Requirement -> The material below holds a span beginning at the line with "### Firings -/" and ending at the line with "(queueEvent s c code x17 rest).getCore". Quote that span exactly, both ends included, and only that span.

Data to use ->
-- ==== Sys2Proof/Laws/Shared.lean ====
section
/-! SUPPORT. What each shared operation does to the seats: one lemma per operation, for the later proofs to cite. -/

namespace Sys2Proof.Machine

/-! ### Seats of a core -/

theorem Core.getSeat_setSeat (k : Core) (n m : Nat) (v : Seat) (h : n < 8) :
    (k.setSeat n v).getSeat m = if m = n then v else k.getSeat m := by
  unfold Core.getSeat Core.setSeat
  by_cases e : m = n
  · subst e; simp [Vector.getD, h]
  · simp [Vector.getD, e, Ne.symm e]

/-- A number from 8 on names no seat, and a write to it changes nothing. -/
theorem Core.setSeat_beyond (k : Core) {n : Nat} (v : Seat) (h : 8 ≤ n) : k.setSeat n v = k := by
  unfold Core.setSeat
  congr 1
  apply Vector.ext
  intro i hi
  rw [Vector.getElem_setIfInBounds]
  rw [if_neg (by omega)]

theorem State.seatAt_setSeatAt_same (s : State) (c : CoreId) {n : Nat} (v : Seat) (h : n < 8) :
    (s.setSeatAt c n v).seatAt c n = v := by
  simp [State.seatAt, State.setSeatAt, Core.getSeat_setSeat _ _ _ _ h]

theorem State.seatAt_setSeatAt_seat (s : State) (c : CoreId) {n m : Nat} (v : Seat) (h : m ≠ n) :
    (s.setSeatAt c n v).seatAt c m = s.seatAt c m := by
  by_cases b : n < 8
  · simp [State.seatAt, State.setSeatAt, Core.getSeat_setSeat _ _ _ _ b, h]
  · simp [State.seatAt, State.setSeatAt, Core.setSeat_beyond _ _ (Nat.not_lt.1 b)]

theorem State.seatAt_setSeatAt_core (s : State) {c d : CoreId} (n m : Nat) (v : Seat) (h : d ≠ c) :
    (s.setSeatAt c n v).seatAt d m = s.seatAt d m := by
  simp only [State.seatAt, State.setSeatAt, State.getCore_updCore_other _ _ h]

theorem State.seatAt_updSeatAt_same (s : State) (c : CoreId) {n : Nat} (f : Seat → Seat) (h : n < 8) :
    (s.updSeatAt c n f).seatAt c n = f (s.seatAt c n) := s.seatAt_setSeatAt_same c _ h

theorem State.seatAt_updSeatAt_seat (s : State) (c : CoreId) {n m : Nat} (f : Seat → Seat) (h : m ≠ n) :
    (s.updSeatAt c n f).seatAt c m = s.seatAt c m := s.seatAt_setSeatAt_seat c _ h

theorem State.seatAt_updSeatAt_core (s : State) {c d : CoreId} (n m : Nat) (f : Seat → Seat) (h : d ≠ c) :
    (s.updSeatAt c n f).seatAt d m = s.seatAt d m := s.seatAt_setSeatAt_core n m _ h

/-- The running seat is the seat of its number. -/
theorem State.thisSeat_eq (s : State) : s.thisSeat = s.seatAt s.core s.seat.val := by
  simp [State.thisSeat, State.seatAt, State.thisCore, Core.getSeat, Vector.getD]

/-- An update of a core that keeps its seats keeps every seat of the machine. -/
theorem State.seatAt_updCore_seats (s : State) (c : CoreId) (f : Core → Core) (h : (f (s.getCore c)).seats = (s.getCore c).seats)
    (d : CoreId) (m : Nat) : (s.updCore c f).seatAt d m = s.seatAt d m := by
  by_cases e : d = c
  · subst e; simp [State.seatAt, Core.getSeat, h]
  · simp only [State.seatAt, State.getCore_updCore_other _ _ e]

/-! ### Firings -/

theorem Core.addEvent_seats (k : Core) (q : Queued) : (k.addEvent q).seats = k.seats := by
  unfold Core.addEvent; split <;> rfl

theorem Core.count_seats (k : Core) (launch : Option Nat) (n : Nat) : (k.count launch n).seats = k.seats := by
  unfold Core.count; split
  · split <;> rfl
  · rfl

theorem queueTrap_seatAt (s : State) (c : CoreId) (n : Nat) (cause : BitVec 8) (regs : List Word) (d : CoreId) (m : Nat) :
    (queueTrap s c n cause regs).seatAt d m = s.seatAt d m := s.seatAt_updCore_seats _ _ rfl d m

theorem queueEvent_seatAt (s : State) (c : CoreId) (code : BitVec 8) (x17 : Word) (rest : List Word) (d : CoreId) (m : Nat) :
    (queueEvent s c code x17 rest).seatAt d m = s.seatAt d m :=
  s.seatAt_updCore_seats _ _ (Core.addEvent_seats _ _) d m

/-- Where a trap firing stands: last in the queue of the core that takes it (R118, R380). -/
theorem queueTrap_traps (s : State) (c : CoreId) (n : Nat) (cause : BitVec 8) (regs : List Word) :
    ((queueTrap s c n cause regs).getCore (supCore s c)).traps = (s.getCore (supCore s c)).traps ++
      [⟨0xF0 + (cause >>> 4), cause, if supCore s c = c then some n else none, fwdX16 s c (BitVec.ofNat 64 n) :: regs⟩] := by
  simp [queueTrap]

theorem queueEvent_core (s : State) (c : CoreId) (code : BitVec 8) (x17 : Word) (rest : List Word) :
    (queueEvent s c code x17 rest).getCore (supCore s c) = (s.getCore (supCore s c)).addEvent
      ⟨0xF0 + (code >>> 4), code, none, fwdX16 s c 0xFF :: x17 :: code.setWidth 64 :: rest⟩ := by
  simp [queueEvent]

/-- The seats of the core in which a firing ends. -/
theorem endFiring_seats (s : State) (c : CoreId) (n : Nat) : ((endFiring s c n).getCore c).seats = (s.seatAt c n |> fun t =>
    (s.getCore c).setSeat n
      { t with status := .free, firing := none, outs := [], preempt := false, q0 := [], q2 := [], q4 := [], q6 := [],
               beyond := none }).seats := by
  simp [endFiring, Core.setSeat, Core.count_seats, State.seatAt]

/-- The seat of an ended firing is free, with nothing outstanding (R107, R109). -/
theorem endFiring_seatAt (s : State) (c : CoreId) {n : Nat} (h : n < 8) :
    (endFiring s c n).seatAt c n =
      { s.seatAt c n with status := .free, firing := none, outs := [], preempt := false, q0 := [], q2 := [], q4 := [], q6 := [],
                          beyond := none } := by
  rw [State.seatAt, Core.getSeat, endFiring_seats]
  exact (Core.getSeat_setSeat _ _ _ _ h).trans (if_pos rfl)

theorem endFiring_other (s : State) (c : CoreId) {n m : Nat} (h : m ≠ n) : (endFiring s c n).seatAt c m = s.seatAt c m := by
  rw [State.seatAt, Core.getSeat, endFiring_seats]
  by_cases b : n < 8
  · exact (Core.getSeat_setSeat _ _ _ _ b).trans (if_neg h)
  · simp only [Core.setSeat_beyond _ _ (Nat.not_lt.1 b)]; rfl

theorem endFiring_core (s : State) {c d : CoreId} (n m : Nat) (h : d ≠ c) : (endFiring s c n).seatAt d m = s.seatAt d m := by
  simp only [endFiring, State.seatAt, State.getCore_updCore_other _ _ h, State.getCore_forget]

/-! ### Traps (R118, R377) -/

/-- A seat that is TRAPPED already: MORE is set and nothing else changes. -/
theorem trapSeat_again {s : State} {c : CoreId} {n : Nat} (cause : BitVec 8) (val : Word) (pc rpc : Parcel)
    (h : (s.seatAt c n).status = .trapped) :
    trapSeat s c n cause val pc rpc = s.updSeatAt c n fun t => { t with trapCause := t.trapCause ||| 0x100 } := by
  simp [trapSeat, h]

/-- The trapped seat's registers, for a seat below 7. -/
theorem trapSeat_seatAt {s : State} {c : CoreId} {n : Nat} (cause : BitVec 8) (val : Word) (pc rpc : Parcel)
    (h : (s.seatAt c n).status ≠ .trapped) (n7 : n < 7) :
    (trapSeat s c n cause val pc rpc).seatAt c n =
      { s.seatAt c n with status := .trapped, trapPc := pc, trapCause := cause.setWidth 9, trapVal := val, rpc := rpc,
                          preempt := false, beyond := none } := by
  simp only [trapSeat, if_neg h, if_neg (show n ≠ 7 by omega), queueTrap_seatAt]
  exact (s.forget (.seat c n)).seatAt_updSeatAt_same c _ (by omega)

/-- Every other seat of the machine is as before. -/
theorem trapSeat_other {s : State} {c d : CoreId} {n m : Nat} (cause : BitVec 8) (val : Word) (pc rpc : Parcel)
    (n7 : n ≠ 7) (h : d ≠ c ∨ m ≠ n) : (trapSeat s c n cause val pc rpc).seatAt d m = s.seatAt d m := by
  have u (s : State) (f : Seat → Seat) : (s.updSeatAt c n f).seatAt d m = s.seatAt d m := by
    by_cases e : d = c
    · subst e; exact s.seatAt_updSeatAt_seat d f (by simpa using h)
    · exact s.seatAt_updSeatAt_core n m f e
  unfold trapSeat
  simp only [if_neg n7]
  split
  · exact u s _
  · rw [queueTrap_seatAt, u, State.seatAt_forget]

/-! ### Requests that leave a seat (R93, R143, R179, R363) -/

theorem fillTlb_seatAt (s : State) (c : CoreId) (e : Tlb) (d : CoreId) (m : Nat) : (fillTlb s c e).seatAt d m = s.seatAt d m := by
  have h := s.ticked.seatAt_updCore_seats c (fun k => { k with tlb := addTlb 32 (Config.tlbVictim s.tick) k.tlb e }) rfl d m
  unfold fillTlb
  split <;> exact h

theorem noteTlb_seatAt (c : Asker) (l : List Piece) : ∀ (s : State) (d : CoreId) (m : Nat),
    (noteTlb s c l).seatAt d m = s.seatAt d m := by
  induction l with
  | nil => intro s d m; rfl
  | cons p t ih =>
    intro s d m
    rw [noteTlb, List.foldl_cons]
    refine (ih _ d m).trans ?_
    split
    · split
      · split
        · rfl
        · exact fillTlb_seatAt ..
      · rfl
    · rfl

theorem fillTlb_core (s : State) (c : CoreId) (e : Tlb) : (fillTlb s c e).core = s.core ∧ (fillTlb s c e).seat = s.seat ∧
    (fillTlb s c e).reqs = s.reqs ∧ (fillTlb s c e).hbm = s.hbm := by
  unfold fillTlb; split <;> exact ⟨rfl, rfl, rfl, rfl⟩

theorem noteTlb_core (c : Asker) (l : List Piece) : ∀ s : State, (noteTlb s c l).core = s.core ∧
    (noteTlb s c l).seat = s.seat ∧ (noteTlb s c l).reqs = s.reqs ∧ (noteTlb s c l).hbm = s.hbm := by
  induction l with
  | nil => intro s; exact ⟨rfl, rfl, rfl, rfl⟩
  | cons p t ih =>
    intro s
    have step : ∀ s' : State, (s'.core = s.core ∧ s'.seat = s.seat ∧ s'.reqs = s.reqs ∧ s'.hbm = s.hbm) →
        (noteTlb s' c t).core = s.core ∧ (noteTlb s' c t).seat = s.seat ∧ (noteTlb s' c t).reqs = s.reqs ∧
          (noteTlb s' c t).hbm = s.hbm := fun s' h =>
      ⟨(ih s').1.trans h.1, (ih s').2.1.trans h.2.1, (ih s').2.2.1.trans h.2.2.1, (ih s').2.2.2.trans h.2.2.2⟩
    rw [noteTlb, List.foldl_cons]
    apply step
    split
    · split
      · split
        · exact ⟨rfl, rfl, rfl, rfl⟩
        · exact fillTlb_core ..
      · exact ⟨rfl, rfl, rfl, rfl⟩
    · exact ⟨rfl, rfl, rfl, rfl⟩

/-- Numbering changes the counters alone. -/
theorem number_state (c : Nat) (l : List Piece) : ∀ s : State, ∃ q, (number s c l).1 = { s with seqs := q } := by
  induction l with
  | nil => intro s; exact ⟨s.seqs, rfl⟩
  | cons p t ih =>
    intro s
    simp only [number]
    split
    · exact ih s
    · obtain ⟨q, h⟩ := ih { s with seqs := pset s.seqs (c, ‹_›) (pget 0 s.seqs (c, ‹_›) + 1) }
      exact ⟨q, by rw [h]⟩

theorem number_length (c : Nat) (l : List Piece) : ∀ s : State, (number s c l).2.length = l.length := by
  induction l with
  | nil => intro s; rfl
  | cons p t ih => intro s; simp only [number]; split <;> simp [ih]

/-- A copy of a piece is a packet: the net and the counter of numbers change alone. -/
theorem sendPiece_state (s : State) (r : Req) (i : Nat) (p : Piece) :
    ∃ n f, sendPiece s r i p = { s with net := n, fresh := f } := by
  unfold sendPiece
  split
  · exact ⟨s.net, s.fresh, rfl⟩
  · exact ⟨_, _, rfl⟩

theorem sendPieces_state (r : Req) (l : List (Piece × Nat)) : ∀ s : State,
    ∃ n f, l.foldl (fun s (p, i) => if p.st = .waiting then sendPiece s r i p else s) s = { s with net := n, fresh := f } := by
  induction l with
  | nil => intro s; exact ⟨s.net, s.fresh, rfl⟩
  | cons p t ih =>
    intro s
    obtain ⟨p, i⟩ := p
    rw [List.foldl_cons]
    by_cases w : p.st = .waiting
    · obtain ⟨n, f, h⟩ := sendPiece_state s r i p
      simp only [w, ↓reduceIte, h]
      exact ih { s with net := n, fresh := f }
    · simp only [w, ↓reduceIte]
      exact ih s

/-- A request that leaves an interface: counters and packets apart, one request more at the end, which keeps its name. -/
theorem postReq_state (s : State) (r : Req) : ∃ (ps : List Piece) (q : List ((Nat × Nat) × BitVec 16)) (n : List Packet) (f : Nat),
    postReq s r = { s with seqs := q, net := n, fresh := f, reqs := s.reqs ++ [{ r with pieces := ps }] } := by
  obtain ⟨q, hq⟩ := number_state r.who r.pieces s
  obtain ⟨n, f, h⟩ := sendPieces_state { r with pieces := (number s r.who r.pieces).2 } (number s r.who r.pieces).2.zipIdx
    { (number s r.who r.pieces).1 with
      reqs := (number s r.who r.pieces).1.reqs ++ [{ r with pieces := (number s r.who r.pieces).2 }] }
  exact ⟨(number s r.who r.pieces).2, q, n, f, h.trans (by rw [hq])⟩

/-- A unit that awaits a translation changes no seat and no memory; at most one request is added (R179). -/
theorem askWalk_spec (s : State) (u : Asker) (root : Word) (va : Nat) :
    (∀ d m, (askWalk s u root va).seatAt d m = s.seatAt d m) ∧ (askWalk s u root va).cores = s.cores ∧
    (askWalk s u root va).hbm = s.hbm ∧ ∃ l, (askWalk s u root va).reqs = s.reqs ++ l := by
  unfold askWalk
  split
  · exact ⟨fun _ _ => rfl, rfl, rfl, [], (List.append_nil _).symm⟩
  · dsimp only
    split
    · exact ⟨fun _ _ => rfl, rfl, rfl, [], (List.append_nil _).symm⟩
    · obtain ⟨ps, q, n, f, e⟩ := postReq_state _ _
      rw [e]
      exact ⟨fun _ _ => rfl, rfl, rfl, _, rfl⟩

/-- A request that leaves: one request more at the end, no seat changed, memory as before. -/
theorem post_spec (s : State) (id : Nat) (op : ReqOp) (pieces : List Piece) :
    (∀ d m, (post s id op pieces).seatAt d m = s.seatAt d m) ∧ (post s id op pieces).core = s.core ∧
    (post s id op pieces).seat = s.seat ∧ (post s id op pieces).hbm = s.hbm ∧
    ∃ r : Req, (post s id op pieces).reqs = s.reqs ++ [r] ∧ r.id = id ∧ r.core = s.core ∧ r.seat = s.seat.val ∧ r.op = op := by
  obtain ⟨h1, h2, h3, h4⟩ := noteTlb_core s.me pieces s
  obtain ⟨ps, q, n, f, e⟩ := postReq_state (noteTlb s s.me pieces) ⟨id, (noteTlb s s.me pieces).core,
    (noteTlb s s.me pieces).seat.val, (noteTlb s s.me pieces).thisSeat.firingId, (noteTlb s s.me pieces).thisSeat.pc, op,
    pieces, .seat⟩
  rw [post, e]
  exact ⟨fun d m => noteTlb_seatAt s.me pieces s d m, h1, h2, h4, _, congrArg (· ++ _) h3, rfl, h1, by rw [← h2], rfl⟩

theorem thisSeat_post (s : State) (id : Nat) (op : ReqOp) (pieces : List Piece) : (post s id op pieces).thisSeat = s.thisSeat := by
  obtain ⟨h, h1, h2, -, -⟩ := post_spec s id op pieces
  rw [State.thisSeat_eq, State.thisSeat_eq, h, h1, h2]

/-- A load-like request leaves with one more operation outstanding at the running seat (R114). -/
theorem thisSeat_postLoad (s : State) (target : Target) (acq : Bool) (op : ReqOp) (pieces : List Piece) (left : List Nat) :
    (postLoad s target acq op pieces left).thisSeat =
      { s.thisSeat with outs := s.thisSeat.outs ++ [⟨s.fresh, s.thisSeat.pc, target, acq, .plain, .waiting, left, s.thisSeat.rpt⟩] } := by
  rw [postLoad, thisSeat_post, thisSeat_raise]

theorem thisSeat_updThisCore_seats (s : State) (f : Core → Core) (h : (f s.thisCore).seats = s.thisCore.seats) :
    (s.updThisCore f).thisSeat = s.thisSeat := by
  rw [State.thisSeat_eq, State.thisSeat_eq]
  exact s.seatAt_updCore_seats s.core f h s.core s.seat.val

theorem l1Store_seats (k : Core) (p : Piece) : (l1Store k p).seats = k.seats := by unfold l1Store; split <;> rfl

theorem foldl_l1Store_seats (l : List Piece) : ∀ k : Core, (l.foldl l1Store k).seats = k.seats := by
  induction l with
  | nil => intro k; rfl
  | cons p t ih => intro k; rw [List.foldl_cons, ih, l1Store_seats]

/-- A store leaves nothing outstanding at the seat and changes no register of it. -/
theorem thisSeat_postStore (s : State) (pieces : List Piece) : (postStore s pieces).thisSeat = s.thisSeat := by
  rw [postStore, thisSeat_post]
  exact thisSeat_updThisCore_seats s (fun k => pieces.foldl l1Store k) (foldl_l1Store_seats _ _)

end Sys2Proof.Machine
end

Solution for this exercise ->
/-! ### Firings -/

theorem Core.addEvent_seats (k : Core) (q : Queued) : (k.addEvent q).seats = k.seats := by
  unfold Core.addEvent; split <;> rfl

theorem Core.count_seats (k : Core) (launch : Option Nat) (n : Nat) : (k.count launch n).seats = k.seats := by
  unfold Core.count; split
  · split <;> rfl
  · rfl

theorem queueTrap_seatAt (s : State) (c : CoreId) (n : Nat) (cause : BitVec 8) (regs : List Word) (d : CoreId) (m : Nat) :
    (queueTrap s c n cause regs).seatAt d m = s.seatAt d m := s.seatAt_updCore_seats _ _ rfl d m

theorem queueEvent_seatAt (s : State) (c : CoreId) (code : BitVec 8) (x17 : Word) (rest : List Word) (d : CoreId) (m : Nat) :
    (queueEvent s c code x17 rest).seatAt d m = s.seatAt d m :=
  s.seatAt_updCore_seats _ _ (Core.addEvent_seats _ _) d m

/-- Where a trap firing stands: last in the queue of the core that takes it (R118, R380). -/
theorem queueTrap_traps (s : State) (c : CoreId) (n : Nat) (cause : BitVec 8) (regs : List Word) :
    ((queueTrap s c n cause regs).getCore (supCore s c)).traps = (s.getCore (supCore s c)).traps ++
      [⟨0xF0 + (cause >>> 4), cause, if supCore s c = c then some n else none, fwdX16 s c (BitVec.ofNat 64 n) :: regs⟩] := by
  simp [queueTrap]

theorem queueEvent_core (s : State) (c : CoreId) (code : BitVec 8) (x17 : Word) (rest : List Word) :
    (queueEvent s c code x17 rest).getCore (supCore s c) = (s.getCore (supCore s c)).addEvent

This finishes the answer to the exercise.